They considered his mortality and ethics flaws, but aside from that, they treated him as something of a neighborhood celebrity. And despite Shiv’s best efforts, he enjoyed it. He valued it. After a lifetime of being a pariah, positive attention was like an oasis in a desert for Shiv.

But they’re still orcs. Never forget, Shiv. Never forget what they do to people. What they’ll do to the people you care about the moment they get a chance. He reminded himself this time and time again. But knowing was one thing, and feeling was another.

And there he noticed another weakness in himself that the orcs could exploit—that they were exploiting.

He had Shape of Monstrosity. That was his edge in terms of social dynamics. That, and his willingness to break or kill them—his indifference toward death and pain. But their grasp over psychology and social dynamics far exceeded his, and in the hours he spent in the Tutorial, he found himself laughing with the orcs. Amused by them. Mistaking them for companions.

And I can’t have them charm me. Not completely.

Psychology 26 > 28

And so, intermittently, he applied his own psychological updates. He reached back and reminded himself of memories and emotions. Memories of what Band did, of how 811 crushed a child’s skull before Shiv. Time and again, Shiv fed himself doses of slight rage to center his thoughts and taint his feelings toward the orcs. It had some effect. But it wouldn’t be enough in the long run. He would need to ask Uva’s aid in bolstering his defenses.

Psychomancy 14 > 16

“Insul… Insul!” Helix called out. Shiv blinked, and realized he sank into his own thoughts again. “Ah. Your attention span is also too fragile.

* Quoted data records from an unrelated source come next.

-- ==== Sys2Proof/Word.lean ====
section
/-! DEFINITION. The word type of the Frame Codec: every register, field and access of spec/ is one byte
(00_scope.md R8, 20_memory.md R55), and bit 0 is the least significant. -/

namespace Sys2Proof

/-- 8 bits, an unsigned value 0 to 255 (00_scope.md R8). -/
abbrev Byte := BitVec 8

end Sys2Proof
end

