-- ==== Sys2Proof/Machine/Memory.lean ====
section
/-! DEFINITION. The byte store that holds RXBUF: reading and writing one byte, and its canonical form. -/

namespace Sys2Proof.Machine

/-- The byte at an index; an unlisted index reads as rxBlank. -/
def readByte : Memory → Nat → Byte
  | [], _ => rxBlank
  | (k, x) :: m, a => if k = a then x else readByte m a

/-- The store without its cell at an index. -/
def eraseByte : Memory → Nat → Memory
  | [], _ => []
  | (k, x) :: m, a => if k = a then eraseByte m a else (k, x) :: eraseByte m a

/-- A cell put before the first cell of a greater index. -/
def insertByte : Memory → Nat → Byte → Memory
  | [], a, v => [(a, v)]
  | (k, x) :: m, a, v => if a < k then (a, v) :: (k, x) :: m else (k, x) :: insertByte m a v

/-- Write one byte. Writing what an unlisted index reads as lists nothing, so equal stores are equal data. -/
def writeByte (m : Memory) (a : Nat) (v : Byte) : Memory :=
  if v = rxBlank then eraseByte m a else insertByte (eraseByte m a) a v

/-- The canonical form: indices strictly rising, and no cell that reads as an unlisted one would. -/
abbrev Memory.wf (m : Memory) : Prop :=
  m.Pairwise (fun c d => c.1 < d.1) ∧ ∀ c ∈ m, c.2 ≠ rxBlank

end Sys2Proof.Machine
end

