-- ==== Sys2Proof/Machine/Report.lean ====
section
/-! DEFINITION. What the host reads off the registers: the source's message for an outcome (43_interpret.md R159),
and the state of an exchange (70_reset_and_hazards.md R223). Neither is stored (10_state.md R38). -/

namespace Sys2Proof.Machine

/-- The source's report of a failed exchange (43_interpret.md R159). -/
inductive Report where
  /-- a message with nothing beside it -/
  | message (text : String)
  /-- a message that carries the raw byte -/
  | messageWithByte (text : String) (raw : Byte)
  /-- a device error reporting its code -/
  | deviceCode (code : Byte)
  deriving DecidableEq, Repr

/-- The report as a function of RESULT and CMD, with KINDBYTE and DATA where the table names them; none where the
table has no row (43_interpret.md R159). DEDUCED: a PKIND's E_SHAPE is not told from a DEC's
(notes/assumptions/14.md). -/
def report (b : Codec) : Option Report :=
  if b.rg.result = errorCode .eEnvelope then some (.message "invalid magic byte")
  else if b.rg.result = errorCode .eDecode then some (.messageWithByte "unknown response type" b.rg.kindByte)
  else if b.rg.result = errorCode .eShape then
    match parseCmd b.cmd with
    | some .ping => some (.message "invalid ping response")
    | some .getStatus => some (.message "invalid status response")
    | some .setRelay | some .toggleRelay | some .setAll => some (.message "invalid response")
    | none => none
  else if b.rg.result = errorCode .eDevice then
    match parseCmd b.cmd with
    | some .setRelay | some .toggleRelay => some (.deviceCode b.rg.data)
    | some .ping | some .getStatus | some .setAll | none => none
  else none

/-- Idle: no request is encoded (70_reset_and_hazards.md R223). -/
def isIdle (b : Codec) : Bool := !b.txv

/-- Receiving: a request is encoded and no outcome is shown (70_reset_and_hazards.md R223). -/
def isReceiving (b : Codec) : Bool := b.txv && b.rg.result == resultNone

/-- Request built: as receiving, with nothing received yet (70_reset_and_hazards.md R223). -/
def isRequestBuilt (b : Codec) : Bool := isReceiving b && b.rxLen == 0#7

/-- Success: RESULT is 0x01 or 0x02 (70_reset_and_hazards.md R223). -/
def isSuccess (b : Codec) : Bool := b.rg.result == passCode .success || b.rg.result == passCode .statusValue

/-- Failed: FAIL = 1 (70_reset_and_hazards.md R223). -/
def isFailed (b : Codec) : Bool := b.rg.fail

end Sys2Proof.Machine
end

You should ask that Umbral of yours to show you how to ground your mind to the present. That will make up for more than a few of your deficiencies.”

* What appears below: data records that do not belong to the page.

/-- One byte more is received: the last one, read from RXBUF at RXLEN. -/
theorem rx_succ {b d : Codec} (hlen : d.rxLen.toNat = b.rxLen.toNat + 1)
    (hbuf : ∀ i, i < b.rxLen.toNat → readByte d.rxBuf i = readByte b.rxBuf i) :
    d.rx = b.rx ++ [readByte d.rxBuf b.rxLen.toNat] := by
  have hold : (List.range b.rxLen.toNat).map (readByte d.rxBuf) = b.rx :=
    List.map_congr_left fun i hi => hbuf i (List.mem_range.1 hi)
  rw [← hold, Codec.rx, hlen, List.range_succ, List.map_append]
  rfl

/-- RXB below RX_CAP appends its byte. -/
theorem rx_pushByte_of_lt {b : Codec} (h : b.rxLen.toNat < 64) (v : Byte) : (pushByte v b).rx = b.rx ++ [v] := by
  rcases pushByte_cases v b with ⟨-, heq⟩ | ⟨hge, -⟩
  · have hlen : (pushByte v b).rxLen.toNat = b.rxLen.toNat + 1 := by rw [heq]; exact rxLen_succ h
    have hlast : readByte (pushByte v b).rxBuf b.rxLen.toNat = v := by rw [heq]; exact readByte_writeByte_same _ _ v
    rw [rx_succ hlen fun i hi => (receives_pushByte v b).bytes i (.inl hi), hlast]
  · exact absurd h hge.not_gt

/-- RXB appends its byte and cuts at RX_CAP, which drops it from a full buffer. -/
theorem rx_pushByte {b : Codec} (h : b.rxLen.toNat ≤ 64) (v : Byte) :
    (pushByte v b).rx = (b.rx ++ [v]).take 64 := by
  rcases pushByte_cases v b with ⟨hlt, -⟩ | ⟨hge, heq⟩
  · rw [rx_pushByte_of_lt hlt, List.take_of_length_le (by simpa using hlt)]
  · have hfull : b.rx.length = 64 := by rw [length_rx]; omega
    rw [heq, ← hfull, List.take_left]

theorem rx_pushBytes {b : Codec} (h : b.rxLen.toNat ≤ 64) (bytes : List Byte) :
    (pushBytes bytes b).rx = (b.rx ++ bytes).take 64 := by
  induction bytes generalizing b with
  | nil => simpa using h
  | cons v vs ih =>
    calc (pushBytes vs (pushByte v b)).rx
        = ((pushByte v b).rx ++ vs).take 64 := ih ((receives_pushByte v b).bound h)
      _ = ((b.rx ++ [v]).take 64 ++ vs).take 64 := by rw [rx_pushByte h]
      _ = (b.rx ++ v :: vs).take 64 := by rw [take_take_append, List.append_assoc, List.singleton_append]

theorem rxLen_pushBytes {b : Codec} (h : b.rxLen.toNat ≤ 64) (bytes : List Byte) :
    (pushBytes bytes b).rxLen.toNat = min (b.rxLen.toNat + bytes.length) 64 := by
  rw [← length_rx, rx_pushBytes h, List.length_take, List.length_append, length_rx, min_comm]

/-- RX runs as the push of its bytes (30_encoding.md R82). -/
theorem execAll_pseudoRx (bytes : List Byte) (s : State) :
    execAll (pseudoRx bytes) s = completes s (pushBytes bytes) := by
  induction bytes generalizing s with
  | nil => rfl
  | cons v vs ih => exact ih (s.withBlock (pushByte v s.block))

/-- Settles O25: RX is the push of its bytes, which continues the received sequence, and RXLEN tells the indices that
it stores to. -/
theorem pushedBytesAreCutAt64 : Obligations.PushedBytesAreCutAt64 := by
  intro bytes s h
  obtain ⟨hframe, hoperands⟩ := pushBytes_keeps bytes s.block
  refine ⟨_, execAll_pseudoRx bytes s, rx_pushBytes h bytes, fun i hi => ?_, hoperands, hframe, rfl, rfl⟩
  rw [← rxLen_pushBytes h] at hi
  exact (receives_pushBytes bytes s.block).bytes i hi

end Sys2Proof.Machine
end

section
/-! PROOFS. The decoder reads back what the encoder writes (30_encoding.md R71 to R77, R84): the exact rows by
computation, a catch-all row because its operand is none that an earlier row takes. -/

namespace Sys2Proof

theorem decodeOp_of_reservedOp {d : Byte} (h : reservedOp d = true) : decodeOp d = .oprsv d := by
  have hd : d ≠ opEnc ∧ d ≠ opVenv ∧ d ≠ opPkind ∧ d ≠ opDec ∧ d ≠ opClr := by
    refine ⟨?_, ?_, ?_, ?_, ?_⟩ <;> rintro rfl <;> exact absurd h (by decide)
  obtain ⟨henc, hvenv, hpkind, hdec, hclr⟩ := hd
  simp only [decodeOp, henc, hvenv, hpkind, hdec, hclr, if_false]

theorem decodeWrite_of_ignoredOffset {off : Byte} (h : ignoredOffset off = true) (v : Byte) :
    decodeWrite off v = .wrign off v := by
  have hoff : off ≠ offOp ∧ off ≠ offCmd ∧ off ≠ offArg1 ∧ off ≠ offArg2 ∧ off ≠ offRxdata := by
    refine ⟨?_, ?_, ?_, ?_, ?_⟩ <;> rintro rfl <;> exact absurd h (by decide)
  obtain ⟨hop, hcmd, harg1, harg2, hrx⟩ := hoff
  simp only [decodeWrite, hop, hcmd, harg1, harg2, hrx, if_false]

The Deathless tried to nod, but as he was just a few pieces of bone and meat on the ground, he ended up using his Biomancy to wiggle himself instead. At least Helix wasn’t pestering him about letting orc Psychomancers “optimize his mind.”

Biomancy was one thing, but letting the orcs touch his thoughts and memories? Yeah. No. More than even odds they would mentally twist him into some kind of cannibal chef and enjoyed the taste of human flesh.

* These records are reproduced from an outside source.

-- ==== Sys2Proof/Machine/Ops.lean ====
section
/-! DEFINITION. The named operations: the bus primitives (R52, R53), SEND, READ_REG, one row of SEND_TABLE, one
transaction of RMW and of SET_GAIN (40_command_encoder.md, 41_gain_quantizer.md), entering and leaving a transition
(42_bringup_sequencer.md), `raise` and `ret` (R216, R92), which transaction comes next (R35), and when the register
writes that follow a transaction happen (R14): `hold` and `settle`, at the end, which `step` puts around every
transaction. -/

namespace Sys2Proof.Machine

/-! ### The bus -/

/-- `ENCODE(a, p)`: the write frame, address high byte first (R80, R110). -/
def encodeFrame (a : Addr) (p : List Byte) : List Byte :=
  a.extractLsb' 8 8 :: a.extractLsb' 0 8 :: p

/-- The environment's answer to a write issued now; `none` while there is none. -/
def State.answerWrite (s : State) (bytes : List Byte) : Option (Bool × Env) :=
  s.env.answerWrite s.trace.length bytes

/-- The environment's answer to a read issued now; `none` while there is none. -/
def State.answerRead (s : State) (a : Addr) : Option (Option Byte × Env) :=
  s.env.answerRead s.cfg.lockAddr s.trace.length a

/-- An answered write: the trace entry and the marks (R72, U1). -/
def wrote (pll : Bool) (bytes : List Byte) (ok : Bool) (e : Env) (s : State) : State :=
  { s with env := e.noteWrite s.cfg pll (frameAddr bytes) (framePayload bytes),
           trace := s.trace ++ [.write s.cfg.devAddr bytes ok] }

/-- An answered read: the trace entry and the mark (R72, U1). -/
def gotRead (a : Addr) (got : Option Byte) (e : Env) (s : State) : State :=
  { s with env := e.noteRead s.cfg a got, trace := s.trace ++ [.read s.cfg.devAddr a got] }

/-- `BusWrite(DEV_ADDR, bytes)`, one transaction (R52). A write that is not answered leaves the block waiting (R69); no
rule says what it has done to the codec. DESIGN CHOICE (log 37): nothing, every codec register is as it was. -/
def busWrite (pll : Bool) (bytes : List Byte) (s : State) : State × WriteAns :=
  match s.answerWrite bytes with
  | none => (s, .wait)
  | some (ok, e) => (wrote pll bytes ok e s, if ok then .ok else .fail)

/-- `BusRead(DEV_ADDR, a)`, one transaction (R53). -/
def busRead (a : Addr) (s : State) : State × ReadAns :=
  match s.answerRead a with
  | none => (s, .wait)
  | some (none, e) => (gotRead a none e s, .fail)
  | some (some b, e) => (gotRead a (some b) e s, .ok b)

/-- `SEND(a, p)`: one write, `IDX` advances on `Ok` (R111), in a run of the block together with the next transaction
(`hold`, R14). -/
def send (pll : Bool) (a : Addr) (p : List Byte) (s : State) : State × WriteAns :=
  match busWrite pll (encodeFrame a p) s with
  | (s1, .ok) => ({ s1 with idx := s1.idx + 1 }, .ok)
  | r => r

/-- `READ_REG(a)`: one read, `IDX` advances on `Ok` (R113), in a run of the block together with the next transaction
(`hold`, R14). -/
def readReg (a : Addr) (s : State) : State × ReadAns :=
  match busRead a s with
  | (s1, .ok b) => ({ s1 with idx := s1.idx + 1 }, .ok b)
  | r => r

/-- Row `k` of `SEND_TABLE(rows)`, when `k` rows are sent (R112); past the last row it is done. -/
def sendRow (k : Nat) (rows : List Row) (s : State) : State × Progress :=
  match rows[k]? with
  | none => (s, .done)
  | some row =>
    match send false row.addr [row.value] s with
    | (s1, .wait) => (s1, .wait)
    | (s1, .fail) => (s1, .fail)
    | (s1, .ok) => (s1, if rows.length ≤ k + 1 then .done else .more)

/-! ### The quantizer and the read-modify-write -/

/-- `QUANTIZE(c, l, r)` (R135). -/
def quantize (c : Channel) (l r : ExtRat) (s : State) : State :=
  { s with lcode := s.cfg.codeByte c l, rcode := s.cfg.codeByte c r }

/-- The transaction of `RMW(a, f)` after `n` transactions of the caller's read-modify-writes, which come in pairs: the
read while `n` is even, the write-back while it is odd (R144). In a run of the block `TMP` is written together with the
write-back (`hold`, R14). DESIGN CHOICE (log 34): after the write-back `TMP` still holds the byte read, until the next
read; R144 says only that it is not kept. -/
def rmw (n : Nat) (a : Addr) (f : ByteFn) (s : State) : State × Progress :=
  if n % 2 = 1 then
    match send false a [f.apply s.cfg s.tmp] s with
    | (s1, .wait) => (s1, .wait)
    | (s1, .fail) => (s1, .fail)
    | (s1, .ok) => (s1, .done)
  else
    match readReg a s with
    | (s1, .wait) => (s1, .wait)
    | (s1, .fail) => (s1, .fail)
    | (s1, .ok t) => ({ s1 with tmp := t }, .more)

/-- The read-modify-writes of SET_GAIN: left then right, or one that carries both (R145). -/
def gainMoves (cfg : Config) (c : Channel) : List GainMove :=
  if cfg.regAddr c .left = cfg.regAddr c .right then [⟨c, .both⟩] else [⟨c, .left⟩, ⟨c, .right⟩]

/-- The read-modify-writes of T6: the four exposed paths in their order (R166). -/
def defaultMoves (cfg : Config) : List GainMove :=
  [Channel.lineIn, Channel.auxIn, Channel.lineOut, Channel.hpOut].flatMap (gainMoves cfg)

/-- The register a move reads and writes (R145). -/
def GainMove.addr (cfg : Config) (mv : GainMove) : Addr :=
  match mv.carry with
  | .left => cfg.regAddr mv.ch .left
  | .right => cfg.regAddr mv.ch .right
  | .both => cfg.regAddr mv.ch .left

/-- The byte function of a move (R145). -/
def GainMove.fn (mv : GainMove) (lcode rcode : Byte) (m : Bool) : ByteFn :=
  match mv.carry with
  | .left => .pack mv.ch .left lcode m
  | .right => .pack mv.ch .right rcode m
  | .both => .packBoth mv.ch lcode rcode m

/-- The entry of SET_GAIN, which happens with its first transaction: `CH` and the two codes (R145). No rule gives what
the three registers hold once SET_GAIN has ended: nothing is carried over (R21, R152). DESIGN CHOICE (log 39): they still
hold what was written here, until the next entry or reset. -/
def enterGain (n : Nat) (mv : GainMove) (l r : ExtRat) (s : State) : State :=
  if n % 2 = 1 ∨ mv.carry = .right then s else quantize mv.ch l r { s with ch := mv.ch }

/-- The transaction of a list of SET_GAINs after `n` of them (R145, R166). -/
def gainStep (n : Nat) (moves : List GainMove) (l r : ExtRat) (m : Bool) (s : State) : State × Progress :=
  match moves[n / 2]? with
  | none => (s, .done)
  | some mv =>
    let s1 := enterGain n mv l r s
    match rmw n (mv.addr s1.cfg) (mv.fn s1.lcode s1.rcode m) s1 with
    | (s2, .done) => (s2, if 2 * moves.length ≤ n + 1 then .done else .more)
    | r => r

/-! ### Taking an error, and returning -/

/-- `raise E(i)`, the abort (R216): the operation ends with the error's code and index and a response; a START also
sets `FAILED`. `ST` stays. -/
def raise (start : Bool) (e : ErrKind) (i : BitVec 16) (s : State) : State :=
  State.finish (.err e) i { s with failed := s.failed || start }

/-- `ret OK`: the operation ends with `OK` and index 0 (R14, R92). -/
def ret (s : State) : State := State.finish .ok 0 s

/-! ### Transitions -/

/-- The entry actions of a transition, done with its first transaction: `IDX <- 0` (R14, R35; log 4). -/
def enter (s : State) : State :=
  if s.entered then s else { s with idx := 0, entered := true }

/-- The entry actions of T3: also `POLL_CNT <- 0` (R34, R163). -/
def enterPoll (s : State) : State :=
  if s.entered then s else { s with idx := 0, pollCnt := 0, entered := true }

/-- `ST <- target`: the transition is complete (R14, R96); in a run of the block together with the first transaction of
the next one (`hold`). -/
def goto (target : SeqState) (s : State) : State :=
  { s with st := target, entered := false }

/-! ### Command acceptance -/

/-- The channel of a gain command's opcode (R191). -/
def channelOf (op : BitVec 3) : Channel :=
  match op.toNat with
  | 1 => .lineIn
  | 2 => .auxIn
  | 3 => .micIn
  | 4 => .lineOut
  | _ => .hpOut

/-- The acceptance of a command word that is illegal: latched, no transaction, `IllegalCommand`; `ST` and `FAILED`
stay (R89, R191, R215). -/
def acceptIllegal (op : BitVec 3) (left right : F32) (mute : Bool) (s : State) : State :=
  raise false .illegalCommand 0 (s.latch op left right mute)

/-! ### What follows a transaction (R14) -/

/-- The entry actions of the transition in progress, which happen with its first transaction (R35; log 4). -/
def entry (s : State) : State :=
  if s.inStart then if s.st = .pllConfiguring then enterPoll s else enter s else s

/-- A transition with no transaction is complete with the transition after it: an empty PLL list (R162), an empty table
(R165). -/
def skipEmpty (s : State) : State :=
  if s.inStart then
    match s.st with
    | .clockSourceDefault =>
      match s.cfg.pllCommands with
      | .ok [] => goto .pllConfiguring (enter s)
      | _ => s
    | .clockSourcePll =>
      match s.cfg.boardTable with
      | .ok [] => goto .boardConfiguring (enter s)
      | _ => s
    | _ => s
  else s

/-- The register writes that are due, done; `ST` is written by a START only (R14, R22). -/
def writeDue (d : Due) (s : State) : State :=
  { s with st := if s.inStart then d.st else s.st, idx := d.idx, tmp := d.tmp, pollCnt := d.pollCnt,
           entered := d.entered, due := none }

/-- The state in which the next transaction is issued: nothing is due any more (R14). -/
def settle (s : State) : State :=
  match s.due with
  | none => s
  | some d => skipEmpty (writeDue d s)

/-- The state after a transaction that another one follows: what it wrote beside the bus, the codec and the entry
actions is still due (R14). `w` is the state it was issued in, `t` the state its rule makes of it. -/
def hold (w t : State) : State :=
  { t with st := w.st, idx := w.idx, tmp := w.tmp, pollCnt := w.pollCnt, entered := w.entered,
           due := some ⟨t.st, t.idx, t.tmp, t.pollCnt, t.entered⟩ }

/-! ### The next transaction -/

/-- The transaction of the current move (R145). -/
def gainRequest (n : Nat) (moves : List GainMove) (m : Bool) (s : State) : Option BusReq :=
  match moves[n / 2]? with
  | none => none
  | some mv =>
    if n % 2 = 1 then
      some (.write false (encodeFrame (mv.addr s.cfg) [(mv.fn s.lcode s.rcode m).apply s.cfg s.tmp]))
    else some (.read (mv.addr s.cfg))

/-- The transaction of the current position: `ST` and `IDX`, in a gain command `OP` and `IDX`, select it (R35, R96). -/
def requestOf (s : State) : Option BusReq :=
  if !s.busy then none
  else if s.op = 0#3 then
    match s.st with
    | .reset => some (.write false (encodeFrame s.cfg.clkselAddr [s.cfg.clkselDefault]))
    | .clockSourceDefault =>
      match s.cfg.pllCommands.entries[(enter s).idx.toNat]? with
      | none => none
      | some k => some (.write true (encodeFrame k.addr k.payload))
    | .pllConfiguring => some (.read s.cfg.lockAddr)
    | .pllLocked => some (.write false (encodeFrame s.cfg.clkselAddr [s.cfg.clkselPll]))
    | .clockSourcePll =>
      match s.cfg.boardTable.entries[(enter s).idx.toNat]? with
      | none => none
      | some row => some (.write false (encodeFrame row.addr [row.value]))
    | .boardConfiguring => gainRequest (enter s).idx.toNat (defaultMoves s.cfg) false s
    | .ready => none
  else gainRequest s.idx.toNat (gainMoves s.cfg (channelOf s.op)) s.mute s

/-- The transaction the block issues next. -/
def nextRequest (s : State) : Option BusReq := requestOf (settle s)

/-- What one step of the operation in progress leaves, when executing it in `u`, the settled form of `v`, answers `t`:
an acceptance, the end of an operation and a transition without a transaction as `t` says; a transaction with another to
follow as `hold` says (R14); and while the transaction is not answered nothing of the block changes (R69),
nor of the codec (log 37). -/
def land (v u t : State) : State :=
  if !u.busy then t
  else if t.trace.length = u.trace.length then if t.busy && (requestOf u).isSome then v else t
  else if t.busy then hold (entry u) t
  else t

/-- `land` on what executing an instruction answers. -/
def landOutcome (v u : State) : Host.Outcome State Fault Refusal → Host.Outcome State Fault Refusal
  | .next t => .next (land v u t)
  | .fault r => .fault r
  | .refused r => .refused r

/-- The block's reset (R240, R241, R242): every block register at its reset value, the operation abandoned without a
response, a write in flight cut off; the codec, the host's offers and the records of what was observed stay. No rule says
what becomes of a word offered in this step, to an idle block too (R190, R240). DESIGN CHOICE (log 41): it is neither
accepted nor lost, and runs after the reset. -/
def applyRst (s : State) : State :=
  { State.resetWith s.cfg with
    env := (match nextRequest s with
      | some (.write pll bytes) => s.env.cutOff s.cfg pll bytes
      | _ => s.env),
    cmdIn := s.cmdIn, responses := s.responses, trace := s.trace }

end Sys2Proof.Machine
end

“Again, let us finish this off the classical way! We’re going to tear your mana apart again, and then we’re going to do terrible things to your body. Fight all the way.”

Shiv just snorted as he sent a telepathic thought at the orc. “Well, then hurry up. I’m tired of waiting.”

Helix let out a quiet laugh. “Hurry up, he says. Very well. Biomancers. Field first. Then, let’s see how he handles hyper accelerated aging again.”

A few large gray heads popped into Shiv’s periphery. There were a few hundred orcs around him on the bridge of the Court Leviathan. Most of them were fused into the walls, but a few directly assisting Helix leered down at him with vicious glee in their eyes.

“Ten mith says he still doesn’t scream,” an orc called out.

“No one’s stupid enough to take the bet anymore, you dumb bastard. He didn’t do anything more than growl when we castrated him, he’s not going to do anything now.”

The orcs tore into his field as a collective. They tore his field apart. It hurt. But Shiv didn’t think too much about pain now. It kind of got boring after a certain point. Maybe in the future if someone could top what the Recollector inflicted on him, Shiv might consider doing something more than just wincing, but up until someone set his soul on fire again, Shiv simply twitched his remaining eye and dealt with the hurt.

He still resisted, of course. He pushed back with his field as much as he could—and he even held them back for a moment thanks to all the magical amplification he got from his Shape of Monstrosity. But his triumph lasted for only a few seconds. The orcs concentrated their mana, pooling their Biomancy together, and pierced through his field. It was like someone driving a sword through his inner flesh.

So. One out of ten.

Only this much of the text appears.